I wrote a Medium post on it, and I will highlight the main points while I leave it to you to read the rest: https://medium.com/@jonathan.moo/9-tips-for-succeeding-in-a-data-analytics-boot-camp-ac72b124535d
Before the Break
We really want folks to know each other better, and this can be a prelude to project work.
If you need to confirm your software installations, use the break to do so.
Break for 15 minutes starting from 8:05pm
Group Activity: The Great Debate
Which food do Americans prefer? Italian or Mexican food?
Not the greatest question ever because it lacks an obvious business outcome, but it’s an exaggeration to prove a point.
Many times, binary classification is very important, and I will give you some examples:
- Is this image family safe? Or no?
- Is the sports prediction accurate after the fact, or no?
Analytics Paradigm
The team and business context can shift how this paradigm is going to work for you.
Often, we use Agile principles and methodologies to run teams so that we produce regular and repeatable outputs, in order to move the work towards our business outcomes. It is by no means a waterfall formula.
- “Waterfall” means it flows from top to bottom, and it is usually inflexible.
- In agile, this process is going to be iterative and flexible.
- We use milestones as maturity indicators for a project, and the analytics paradigm fits into our milestones.
- Agile is out of scope in terms of learning, but do remember to be flexible in how you use the analytics paradigm.
In many companies, if you’re a data analyst, data engineer, or a data scientist, you will work with a scrum master who will work with you to apply this analytics paradigm with agile principles. Thus, you don’t have to be overtly concerned with agile principles.
Group Activity: Predicting Gentrification
What is `Gentrification`?
It is the process of changing the character of a neighborhood through the influx of more affluent residents and businesses.
Homework Discussion
I’m not the person grading your assignments. There’s a team that does it.
- This promotes objectivity.
What is the goal of the next homework?
- To ensure you can manipulate data within Excel at will, and perform an EDA over the data set
- There are many ways or tools to use, but Excel is one of the “lowest barrier to entry” tools available in the market.

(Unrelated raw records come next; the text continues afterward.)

/-- Matrix instructions (R289-R297). -/
theorem test_decode_matrix : decodeAll [
  ([.spell [0, 0, 0, 0, 0, 0, 0, 0, 0, 0, 0, 0, -1, -1, -1, 0, -1, 0, 0, 0, 0, 1, -1, 0, 1, 0, 0], .spell [0, 0, 0, -1, -1, -1, -1, -1, -1, -1, 0, 0, 0, 0, 0, 0, 0, 0, 0, 0, 0, 0, 0, 0, 0, 1, -1]],
    .mxZero { two with d := -118, c := 2 }),
  ([.spell [0, 0, -1, -1, -1, 0, 1, -1, -1, -1, 0, 0, -1, -1, -1, 0, -1, 0, 0, 0, 0, 1, -1, 0, 1, 1, 0], .spell [0, 1, 0, -1, -1, -1, -1, -1, -1, -1, 0, 0, 0, 0, 0, 0, 0, 0, 0, 0, 0, 0, 0, 0, 0, 0, 1]],
    .mxLoadc { two with b := -116, a := -117, d := -118, x := 1, c := 1 }),
  ([.spell [0, 0, 0, 0, 0, 0, 0, -1, -1, -1, 0, 0, -1, -1, -1, 0, -1, 0, 0, 0, 0, 1, -1, 1, -1, -1, 0], .spell [0, 0, 0, -1, -1, -1, -1, -1, -1, -1, 1, -1, 0, 0, 0, 0, 0, 0, 0, 0, 0, 0, 0, 0, 0, 0, 1]],
    .mxScale { two with a := -117, d := -118, c := 1, et := .tf9 }),
  ([.spell [0, 1, -1, -1, -1, 0, 1, -1, -1, -1, 0, 0, -1, -1, -1, 0, -1, 0, 0, 0, 0, 1, -1, 1, -1, 0, 0], .spell [0, 0, 1, -1, -1, -1, -1, -1, -1, -1, 0, 0, 0, 0, 0, 0, 0, 0, 0, 0, 0, 0, 0, 0, 0, 0, 0]],
    .mxDrain { two with f := 1, b := -116, a := -117, d := -118, sat := true }),
  ([.spell [-1, 0, 0, 0, 0, 0, 0, -1, -1, -1, 0, 0, -1, -1, -1, 0, -1, 0, 0, 0, 0, 1, -1, 1, -1, 1, 0], .spell [0, 0, 0, -1, -1, -1, -1, -1, -1, -1, 0, 0, 0, 0, 0, 0, 0, 0, 0, 0, 0, 0, 0, 0, 0, 1, 0]],
    .mxSpill { two with f := -3, a := -117, d := -118, c := 3 }),
  ([.spell [0, 0, 0, 0, 0, 0, 0, -1, -1, -1, 0, 0, -1, -1, -1, 0, -1, 0, 0, 0, 0, 1, -1, 1, 0, -1, 0], .spell [0, 0, 0, -1, -1, -1, -1, -1, -1, -1, 0, 0, 0, 0, 0, 0, 0, 0, 0, 0, 0, 0, 0, 0, 0, 1, 0]],
    .mxFill { two with a := -117, d := -118, c := 3 }),
  ([.spell [0, 1, 0, 0, 0, 0, 0, 0, 0, 0, 0, 0, -1, -1, -1, 0, -1, 0, 0, 0, 0, 1, -1, 1, 0, 0, 0], .spell [0, 0, 0, -1, -1, -1, -1, -1, -1, -1, 0, 0, 0, 0, 0, 0, 0, 0, 0, 0, 0, 0, 0, 0, 0, 0, 0]],
    .mxQry { two with f := 1, d := -118 })] = true := by decide +kernel

/-- System instructions (R376-R380). -/
theorem test_decode_system : decodeAll [
  ([.spell [0, 0, -1, -1, -1, 0, 1, -1, -1, -1, 0, 0, -1, -1, -1, 0, -1, 0, 0, 0, 0, 1, 0, -1, 0, 1, 0], .spell [0, 0, 0, -1, -1, -1, -1, -1, -1, -1, -1, 0, 0, 0, 0, 0, 0, 0, 0, 0, 0, 0, 0, 0, 0, 0, 0]],
    .tpcSet { two with b := -116, a := -117, d := -118, et := .st27 }),
  ([.spell [0, 1, -1, -1, -1, 0, 1, -1, -1, -1, 0, 0, -1, -1, -1, 0, -1, 0, 0, 0, 0, 1, 0, -1, 0, 1, 0], .spell [0, 0, 0, -1, -1, -1, -1, -1, -1, -1, -1, 0, 0, 0, 0, 0, 0, 0, 0, 0, 0, 0, 0, 0, 0, 0, 0]],
    .tpcAdv { two with f := 1, b := -116, a := -117, d := -118, et := .st27 }),
  ([.spell [0, -1, 0, 0, 0, 0, 0, -1, -1, -1, 0, 0, -1, -1, -1, 0, -1, 0, 0, 0, 0, 1, 0, -1, 0, 1, 0], .spell [0, 0, 0, -1, -1, -1, -1, -1, -1, -1, -1, 0, 0, 0, 0, 0, 0, 0, 0, 0, 0, 0, 0, 0, 0, 0, 0]],
    .tpcExit { two with f := -1, a := -117, d := -118, et := .st27 }),
  ([.spell [0, 0, 0, 0, 0, 0, 0, 0, 0, 0, 0, 0, -1, -1, -1, 0, -1, 0, 0, 0, 0, 1, 0, -1, 1, -1, 0], .spell [0, 0, 0, -1, -1, -1, -1, -1, -1, -1, -1, 0, 0, 0, 0, 0, 0, 0, 0, 0, 0, 0, 0, 0, 0, 0, 1]],
    .cwget { two with d := -118, c := 1, et := .st27 }),
  ([.spell [0, 0, 0, 0, 0, 0, 0, -1, -1, -1, 0, 0, 0, 0, 0, 0, 0, 0, 0, 0, 0, 1, 0, -1, 1, 0, 1], .spell [0, 0, 0, -1, -1, -1, -1, -1, -1, -1, -1, 0, 0, 0, 0, 0, 0, 0, 0, 0, 0, 0, 0, 0, 0, 0, 0], .spell [0, 0, 0, 0, 0, 0, 0, 0, 0, 0, 0, 0, 0, 0, 0, 0, 0, 0, 1, 0, 0, 0, 1, 0, 1, 0, 0]],
    .cwset { three with a := -117, et := .st27, w3 := .ofInt (6651) }),
  ([.spell [0, 0, 0, 0, 0, 0, 0, -1, -1, -1, 0, 0, 0, 0, 0, 0, 0, 0, 0, 0, 0, 1, 0, -1, 1, 1, 0], .spell [0, 0, 0, -1, -1, -1, -1, -1, -1, -1, -1, 0, 0, 0, 0, 0, 0, 0, 0, 0, 0, 0, 0, 0, 0, 0, 0]],
    .tlbfPage { two with a := -117, et := .st27 }),
  ([.spell [0, 1, 0, 0, 0, 0, 0, 0, 0, 0, 0, 0, 0, 0, 0, 0, 0, 0, 0, 0, 0, 1, 0, -1, 1, 1, 0], .spell [0, 0, 0, -1, -1, -1, -1, -1, -1, -1, -1, 0, 0, 0, 0, 0, 0, 0, 0, 0, 0, 0, 0, 0, 0, 0, 0]],
    .tlbfAs { two with f := 1, et := .st27 }),
  ([.spell [0, -1, 0, 0, 0, 0, 0, 0, 0, 0, 0, 0, 0, 0, 0, 0, 0, 0, 0, 0, 0, 1, 0, -1, 1, 1, 0], .spell [0, 0, 0, -1, -1, -1, -1, -1, -1, -1, -1, 0, 0, 0, 0, 0, 0, 0, 0, 0, 0, 0, 0, 0, 0, 0, 0]],
    .tlbfAll { two with f := -1, et := .st27 }),
  ([.spell [0, 0, -1, -1, -1, 0, 1, -1, -1, -1, 0, 0, 0, 0, 0, 0, 0, 0, 0, 0, 0, 1, 0, 0, -1, -1, 0], .spell [0, 0, 0, -1, -1, -1, -1, -1, -1, -1, 0, 0, 0, 0, 0, 0, 0, 0, 0, 0, 0, 0, 0, 0, 0, 0, 0]],
    .sleep { two with b := -116, a := -117 })] = true := by decide +kernel

/-- The remaining instructions (R158, R161). -/
theorem test_decode_other : decodeAll [
  ([.spell [0, 0, 0, 0, 0, 0, 0, 0, 0, 0, 0, 0, 0, 0, 0, 0, 0, 0, 0, 0, 0, 0, 0, 0, 0, 1, -1]],
    .nop one),
  ([.spell [0, 0, 0, 0, 0, 0, 0, 0, 0, 0, -1, 1, 0, 0, 0, 0, 0, 0, 0, 0, 0, 0, 0, 0, 1, 0, 1], .spell [0, 0, 0, -1, -1, -1, -1, -1, -1, -1, 0, 0, 0, 0, 0, 0, 0, 0, 0, 0, 0, 0, 0, 0, 0, 0, 0], .spell [0, 0, 0, 0, 0, 0, 0, 0, 0, -1, 1, 1, 0, 0, 0, 0, 0, 0, 0, 0, 0, 0, 0, 0, 1, -1, 0]],
    .br3 { three with a := -2, w3 := .ofInt (-71744529) }),
  ([.spell [-1, 0, -1, -1, -1, 0, -1, -1, -1, 0, 0, -1, -1, -1, -1, 1, 0, 0, 0, 0, 0, 0, 1, 1, -1, -1, 0], .spell [0, 0, 0, -1, -1, -1, -1, -1, -1, -1, 0, 0, 0, 0, 0, 0, 0, 0, 0, 0, 0, 0, 0, 0, 1, -1, 0]],
    .sts { two with f := -3, b := -118, a := -109, d := -114, c := 6 }),
  ([.spell [1, -1, -1, -1, -1, 0, -1, -1, -1, 0, 0, -1, -1, -1, -1, 0, 1, 0, 0, 0, 0, 0, 1, 1, -1, 0, 0], .spell [0, 0, 0, -1, -1, -1, -1, -1, -1, -1, 0, 0, 0, 0, 0, 0, 0, 0, 0, 0, 0, 0, 0, 0, 0, 0, -1]],
    .atom { two with f := 2, b := -118, a := -109, d := -116, c := -1 }),
  ([.spell [0, 0, 0, 0, 0, 0, 0, 0, 0, 0, 0, 0, 0, 0, 0, 0, 0, 0, 0, 0, 0, 0, 1, 1, 0, 1, -1]],
    .publish one),
  ([.spell [0, 0, 0, 0, 0, 0, 0, 0, 0, 0, 0, 0, 0, 0, 0, 0, 0, 0, 0, 0, 0, 1, -1, -1, -1, -1, -1]],
    .gphase one),
  ([.spell [0, 0, 0, 0, 0, 0, 0, 0, 0, 0, 0, 0, 0, 0, 0, 0, 0, 0, 0, 0, 0, 1, -1, -1, -1, 0, -1]],
    .wack one),
  ([.spell [0, 0, 0, 0, 0, 0, 0, -1, -1, 1, -1, 1, -1, -1, -1, 1, -1, 0, 0, 0, 0, 1, -1, 0, 1, -1, 0], .spell [0, 0, 0, -1, -1, -1, -1, -1, -1, -1, 0, 0, 0, 0, 0, 0, 0, 0, 0, 0, 0, 0, 0, 0, 0, 0, 0]],
    .mxIssue { two with a := -101, d := -115 }),
  ([.spell [0, 0, 0, 0, 0, 0, 0, 0, 0, 0, 0, 0, 0, 0, 0, 0, 0, 0, 0, 0, 0, 1, 0, -1, 0, -1, 0], .spell [0, 0, 0, -1, -1, -1, -1, -1, -1, -1, 0, 0, 0, 0, 0, 0, 0, 0, 0, 0, 0, 0, 0, 0, 1, -1, 1]],
    .trap { two with c := 7 }),
  ([.spell [0, 0, 0, 0, 0, 0, 0, 0, 0, 0, 0, 0, 0, 0, 0, 0, 0, 0, 0, 0, 0, 1, 0, -1, 0, 0, -1]],
    .tret one)] = true := by decide +kernel

/-- A PAIR of ADD and LD: a header of L = +, OP = +15 and zeros, then the two one-word instructions (R167). -/
theorem test_decode_pair : decodeAll [([.spell [0, 0, 0, 0, 0, 0, 0, 0, 0, 0, 0, 0, 0, 0, 0, 0, 0, 0, 0, 0, 0, 0, 1, -1, -1, 0, 1], .spell [0, 0, -1, -1, -1, 0, 1, -1, -1, -1, 0, 0, -1, -1, -1, 0, -1, 0, 0, 0, 0, -1, -1, -1, -1, -1, -1], .spell [0, 0, 0, 0, 0, 0, 0, -1, -1, -1, 1, 0, -1, -1, -1, 1, -1, 0, 0, 0, 0, -1, 1, 1, 1, 1, -1]],
    .pair (-121) { one with d := -118, a := -117, b := -116 } (-1) (-41) { one with d := -115, a := -114 } (-1))] = true := by decide +kernel

/-- Refused by name: an all-zero word (R172, R173). -/
theorem test_reject_1 : rejectedAs [.spell [0, 0, 0, 0, 0, 0, 0, 0, 0, 0, 0, 0, 0, 0, 0, 0, 0, 0, 0, 0, 0, 0, 0, 0, 0, 0, 0], .spell [0, 0, 0, 0, 0, 0, 0, 0, 0, 0, 0, 0, 0, 0, 0, 0, 0, 0, 0, 0, 0, 0, 0, 0, 0, 0, 0]] .allZero = true := by decide +kernel

/-- Refused by name: a second word beyond the fetch block (R172, R173). -/
theorem test_reject_2 : rejectedAs [.spell [0, 0, 0, 0, 0, 0, 0, 0, 0, 0, 0, 0, 0, 0, 0, 0, 0, 0, 0, 0, 0, 0, 0, 0, 0, 0, 0]] .straddle = true := by decide +kernel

- Excel has a hard limit in terms of the volume of data it can take. If it goes above a million records, you can expect sluggish behavior from your local machine.

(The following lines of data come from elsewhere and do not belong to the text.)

-- ==== Sys2Proof/WellFormed.lean ====
section
/-! DEFINITION. Which operand values an operation accepts (spec/30_encoding.md R74, R75, R76). The
operand types already confine line and flag ids to the ten lines and four flags that exist; what is
left to check is that `WR` names an output line and that `WRF` names a Held bit. -/

namespace Sys2Proof

/-- The lines `WR` may name: ids 3 to 8 (R74, R93). -/
def Line.isOutput : Line → Bool
  | .pwrOk | .dcOk | .haltReq | .ledRun | .ledHalt | .ledAux => true
  | .btnReset | .btnHalt | .btnAux | .pclk => false

/-- The flags `WRF` may name: ids 0 to 2; `DRV` is written by `DIR` only (R76, R98). -/
def Flag.isHeld : Flag → Bool
  | .heldR | .heldH | .heldA => true
  | .drv => false

/-- An instruction whose operands are in the range its encoding accepts (R74). -/
def Instr.wellFormed : Instr → Bool
  | .wr line _ => line.isOutput
  | .dir _ => true
  | .dly _ => true
  | .brl _ _ _ => true
  | .brf _ _ _ => true
  | .wrf flag _ => flag.isHeld
  | .jmp _ => true

end Sys2Proof
end

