-- ==== Sys2Proof/Machine/Writes.lean ====
section
/-! DEFINITION. The meanings of `WR`, `DIR` and `WRF` (spec/40_step_ops.md section 2). -/

namespace Sys2Proof.Machine

/-- `WR line, v` (R93). A word naming a line that is no output is reserved (R76), so such a term takes
ILLEGAL_STEP as its word does (log 5). -/
def execWr (line : Line) (v : Bool) (s : State) : Host.Outcome State Fault Refusal :=
  if line.isOutput then .next (s.lineWrite line v).advance else .next s.illegalStep

/-- `DIR d` (R94). -/
def execDir (d : Bool) (s : State) : Host.Outcome State Fault Refusal :=
  .next (s.setDir d).advance

/-- `WRF flag, v` (R98). A word naming `DRV` is reserved (R76), so such a term takes ILLEGAL_STEP as
its word does (log 5). -/
def execWrf (flag : Flag) (v : Bool) (s : State) : Host.Outcome State Fault Refusal :=
  match flag.button with
  | some b => .next (s.writeHeld b v).advance
  | none => .next s.illegalStep

end Sys2Proof.Machine
end

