-- ==== Sys2Proof/Machine/Step.lean ====
section
/-! DEFINITION. The step relation (spec/40_step_ops.md R90 to R92, spec/70_reset_and_hazards.md R200). -/

namespace Sys2Proof.Machine

/-- One step. Hardware reset overrides everything: while the pin is asserted a step leaves every
register at its reset value (R186, R200). With the pin released, exactly one of
the three steps of R90 is enabled: the faulted tick, the tick, the exec step. The guards stand here;
`exec` itself is defined in every state (DEDUCED, log 6). -/
def step (s : State) : Host.Outcome State Fault Refusal :=
  if s.env.rstN = false then .next s.hardReset
  else if s.fault then .next s.tickFaulted
  else if s.tmr ≠ 0 then .next s.tick
  else
    match s.fetch with
    | .ok i => exec i s
    | .error _ => .next s.illegalStep

/-- `s` with the given step word at `CS`, in a state whose next step is an exec step: no delay running,
no fault, `rst_n` released (log 7). -/
def State.withFetchWord (s : State) (nbits w : Nat) : State :=
  { s with
    rom := s.rom.writeWord s.cs (tableWord nbits w)
    tmr := 0
    fault := false
    env := { s.env with rstN := true } }

end Sys2Proof.Machine
end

- That’s because your local machine has limits to the amount of memory and processing power. In data science, volume of data matters in terms of accuracy, and thus we use cloud computing regularly to analyze data.
- However, applying your EDA on a sample size that is statistically significant is very important to prove your logic, because engineering and computing is expensive. Excel can be very useful in this regard.